As well as generating graphs, you can use the website to download data and then graph the data in Excel™ as I have done for the graph at the top of the page.
I don’t fully understand where the data in the Daily Mail graphic comes from. They appear to have picked only recent data and included monthly data rather than annual averages to increase the noise and de-emphasise the obvious trend in the data.
The background colouration in the Daily Mail graphic implies that the high temperatures are all associated with the El Nino conditions. This is not correct. As the graphic below (from skeptical science) shows, years with and without an El Nino are all showing a warming trend.

An animated file showing global surface temperatures in El Nino years, La Nina years, and neutral years.
For the technically-minded reader, this article from Victor Venema may help.
The Trend
What struck me as shocking was what happened when I set the smoothing of the data to 20 years – so that the trend represented a trend in climate rather than annual or multi-annual fluctuations.
In the figure below I show the data for the land and ocean mean temperature anomaly and the red line shows the smoothing with a 20-year running average. Since 1980 – which was 36 years ago – the data is essentially a straight line.
The estimated change in the temperature of the air above the oceans and the land. The red line shows a smoothed version of the annual data with a 20-year window to reflect changes in climate rather than the internal fluctuations of the Earth’s complex weather systems. Notice that since 1980 , the smoothed line is essentially straight with a gradient of approximately 0.017 °C per year.
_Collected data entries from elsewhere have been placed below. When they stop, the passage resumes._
structure Stl where
  partCur : Nat := 6
  partReq : Nat := 6
  partStatus : Half := 0
  mbPend : BitVec 64 := 0
  stalls : Tab Stall := []
  pfRing : Ring := {}
  /-- message boards, byte at 4096 × stall + offset (11 R195), canonical: no zero listed -/
  boards : List Host.Cell := []
  /-- commands taken per issuer in this round (R199) -/
  round : Tab Nat := []
  /-- 24 R425: the cycle of the latest writes of the PF to registers that a VF can write too, and the bits they cover, by register -/
  pfAt : Nat := 0
  pfWrote : Tab Word := []
deriving DecidableEq, Repr

/-! ### Yard (15) -/

/-- 15 R271, R274: one cell in a chain with its two halves of valid bytes. -/
structure QCell where
  idx : Nat
  lo : Bytes
  hi : Bytes := []
  last : Bool := false
  /-- once queued: the request, and the allotment the cell counts against -/
  rid : Nat := 0
  holder : Nat := 0
deriving DecidableEq, Repr

structure YQueue where
  cells : List QCell := []
  /-- RD and MK as word positions counted from HEAD's first word (R276) -/
  rdPos : Nat := 0
  mkPos : Nat := 0
  thresh : Nat := 0
  levelHit : Bool := false
  timeout : Nat := 0
  strandedBit : Bool := false
  /-- no further STRANDED event until a READ (R279) -/
  strandQuiet : Bool := false
  /-- since when the stranded timer runs -/
  strandFrom : Option Nat := none
  /-- requests in the queue, oldest first -/
  reqs : List Nat := []
  /-- R275: the packets appended in this fabric cycle, with their master numbers -/
  fresh : List (Nat × Nat) := []
  /-- R279: the stranded timer has run out in this fabric cycle -/
  strandDue : Bool := false
deriving DecidableEq, Repr

structure Yrd where
  queues : Tab YQueue := []
  /-- owner tag (0-63 or 0x7F) of every cell in use, queued or loose -/
  tags : Tab Nat := []
  /-- cells freed and not yet re-entered (R277) -/
  zeroing : List Nat := []
  qSel : BitVec 9 := 0
  cellSel : BitVec 15 := 0
  /-- R278, R279: the queues to judge at the end of this fabric cycle, with CELLS as the cycle began -/
  judge : Tab Nat := []
  reclaimStall : BitVec 7 := 0
  reclaimCount : Half := 0
deriving DecidableEq, Repr

/-! ### Requests on their way (01 How a request travels, 12, 14) -/

/-- 14 R264: the verdict on the first fragment of a run that is still open. -/
inductive FragVerdict where
  | deliver (q : Nat)
  | eddy
  | drop (status : Half) (detail : Word)
  | trap
deriving DecidableEq, Repr

inductive Stage where
  | fetching | awaitData | held | eddy | trapped | queued (q : Nat) | dispatched
  | reassembly (v : FragVerdict)
  /-- sent to another unit of the ring (20 R379) -/
  | remote (dest : Nat)
  /-- a NOP that waits for the listed earlier commands of its issuer (13 R239) -/
  | nopWait (l : List Nat)
deriving DecidableEq, Repr

/-- 12 R223: an envelope that the Eddy has opened. -/
structure Envelope where
  key : Bytes
  hdr : Bytes
deriving DecidableEq, Repr

structure Req where
  issuer : Issuer
  sqIndex : Nat := 0
  stage : Stage
  /-- outer header and outer payload (12 R219, R218) -/
  bytes : Bytes := []
  /-- bytes [24:31] of the entry as fetched (12 R229) -/
  rawTag : Quad := 0
  dataAddr : Quad := 0
  dataCap : Nat := 0
  fence : Bool := false
  epoch : Byte := 0
  /-- CLS.POLn words the command processor checks (14 R260) -/
  pols : List Half := []
  env : Option Envelope := none
  pass2 : Bool := false
  /-- verdict of the first pass for a fragment run; trap status -/
  trapStatus : Half := 0
  /-- cells of the loose packet -/
  cells : List QCell := []
  /-- cells claimed for the result (15 R281) -/
  resCells : List Nat := []
  fromFragment : Bool := false
  /-- 15 R273: a packet of a producer inside the device: it holds no submission credit and gets no completion entry (log 22) -/
  produced : Bool := false
  /-- the run of fragments has not ended -/
  fragOpen : Bool := false
  mgtTag : Byte := 0
  /-- 20 R379: SEQ of the outer header, for the RESULT run -/
  seq : Word := 0
deriving DecidableEq, Repr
Source: NASA-GISS: see article for details
What if…
Friends, just suppose that NASA had spotted not a global warming trend, but an asteroid headed straight for Earth. Suppose they calculated it would not destroy civilisation, but it would nonetheless be devastating: its tidal disturbance would cause widespread floods
Would we want to know? Well Yes!
Now suppose that the entire world got together in, say, Paris, and developed a plan to deflect the asteroid. The plan would be expensive and risky – costing about 1% of global GDP – but after about 100 years of effort we would be freed from the risk of a collision.
Would we follow the plan? Well Yes!
Friends, Global warming is equivalent in its impact to an asteroid headed to Earth, and the Paris Accord, while inadequate in itself, represents the start of a plan in which the disparate governments of Earth have agreed to slow development (that brings direct benefit to their citizens) in order to tackle this threat.
Please don’t let the Daily Mail deceive you into thinking global warming is not happening: it is. It is happening slowly – 0.017 °C per year – and the odd year of inaction makes no difference.
But year upon year of inaction condemns us to a fate that is out of our control.
Tags: Climate Change, Daily Mail
December 3, 2016 at 11:09 pm |
I don’t fully understand where the data in the Daily Mail graphic comes from.
The Daily Mail does not show the surface temperature, but the tropospheric temperature estimated by satellites and of those datasets the most buggy one. Only this dataset and after selecting the “right” months shows the large downward jump. The producer of this dataset cautions its use, he has just updated his other dataset for some problems and also this dataset contains these problems.
Friends, just suppose that NASA had spotted not a global warming trend, but an asteroid headed straight for Earth. …
Would we want to know? Well Yes! …
Would we follow the plan?
Would it land in America or Africa? For small, but vocal part of the population that makes a difference.
December 6, 2016 at 9:20 pm |
I have this theory that the Daily Mail regularly misrepresents science with silly stories, so that when they publish tripe like this their readers are more likely to believe it – because they’re busy thinking “scientists don’t know what they’re talking about, so clearly this global climate change is nonsense”.
December 6, 2016 at 9:24 pm |
I don’t know if that’s true, but there has to some reason they publish this nonsense!